Saved data entries

[Start of section]

/-! ### Requests (R181 to R185) -/

/-- Taking a request keeps what its `take` keeps. -/
theorem receive (h : s.Keeps t) {l : Link} {kind : Byte} {take : State → Taken} (ht : t.Keeps (take t).state) :
    s.Keeps (t.receive l kind take) := by
  unfold State.receive
  refine h.ite (h.owe.ite ?_)
  split
  · dsimp only
    split
    · exact (h.trans ht).enqueue
    · exact h.trans ht
  iterate 2 exact h.enqueue

theorem iteTaken {c : Prop} [Decidable c] {a b : Taken} (ha : s.Keeps a.state) (hb : s.Keeps b.state) :
    s.Keeps (if c then a else b).state := by
  split
  · exact ha
  · exact hb

theorem accepted (h : s.Keeps t) {k : Byte} {b : Body} : s.Keeps (t.accept k b).state := h

theorem takeCancel {w : Window} {n : JobNo} : s.Keeps (s.takeCancel w n).state := by
  have cancelled : ∀ j, s.Keeps (s.cancelJob j) := fun j => by
    unfold State.cancelJob
    split
    · exact refl.unstage.leaveSilent.opportunity
    · exact refl.leaveSilent
  unfold State.takeCancel
  split
  · split
    iterate 2 exact cancelled _
    all_goals exact refl
  · exact iteTaken refl refl

theorem takeQueryJob {w : Window} {n : JobNo} : s.Keeps (s.takeQueryJob w n).state := by
  unfold State.takeQueryJob
  split
  · exact refl
  · split <;> exact refl

theorem takeVoid {w : Window} {n : JobNo} : s.Keeps (s.takeVoid w n).state := by
  have voided : ∀ e, s.Keeps (s.voidEntry w e) := fun e => by
    unfold State.voidEntry
    exact refl.addEntry.countVoided.modShift.modLists
  unfold State.takeVoid
  refine iteTaken refl (iteTaken refl ?_)
  split
  · exact refl
  · exact iteTaken refl (iteTaken refl (iteTaken refl (voided _)))

theorem markReturn (h : s.Keeps t) {p : Printer} : s.Keeps (t.markReturn p) := h.ite h.modSlots.giveClear

theorem takeClearPrinter {w : Window} {p : Byte} : s.Keeps (s.takeClearPrinter w p).state := by
  unfold State.takeClearPrinter
  split
  · exact refl
  · exact iteTaken refl (iteTaken refl (iteTaken refl refl.markReturn))

theorem takeOpenShift {w : Window} {clerk : Half} {float : Three} : s.Keeps (s.takeOpenShift w clerk float).state := by
  unfold State.takeOpenShift
  refine iteTaken refl ?_
  split
  · exact refl.modLists.accepted
  all_goals exact refl

theorem takeCloseShift {w : Window} : s.Keeps (s.takeCloseShift w).state := by
  unfold State.takeCloseShift
  exact iteTaken refl refl.modShift.notifyShift

theorem takeDeclare {w : Window} {k : Byte} {n : Four} : s.Keeps (s.takeDeclare w k n).state := by
  unfold State.takeDeclare
  split
  · exact refl
  · exact iteTaken refl (iteTaken refl refl.modShift.accepted)

theorem takeDeclareEnd {w : Window} : s.Keeps (s.takeDeclareEnd w).state := by
  unfold State.takeDeclareEnd
  exact iteTaken refl (iteTaken refl.modShift.compute refl.modShift.notifyShift)

theorem takeOfficeStatus {k i : Byte} : s.Keeps (s.takeOfficeStatus k i).state := by
  unfold State.takeOfficeStatus
  split <;> exact refl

[End of section]

▶ About this task: Word for word, output the lines of the data from its first line through the line where "(ha : s.Keeps" appears, and stop there.

▶ Result of the task:
/-! ### Requests (R181 to R185) -/

/-- Taking a request keeps what its `take` keeps. -/
theorem receive (h : s.Keeps t) {l : Link} {kind : Byte} {take : State → Taken} (ht : t.Keeps (take t).state) :
    s.Keeps (t.receive l kind take) := by
  unfold State.receive
  refine h.ite (h.owe.ite ?_)
  split
  · dsimp only
    split
    · exact (h.trans ht).enqueue
    · exact h.trans ht
  iterate 2 exact h.enqueue

theorem iteTaken {c : Prop} [Decidable c] {a b : Taken} (ha : s.Keeps a.state) (hb : s.Keeps b.state) :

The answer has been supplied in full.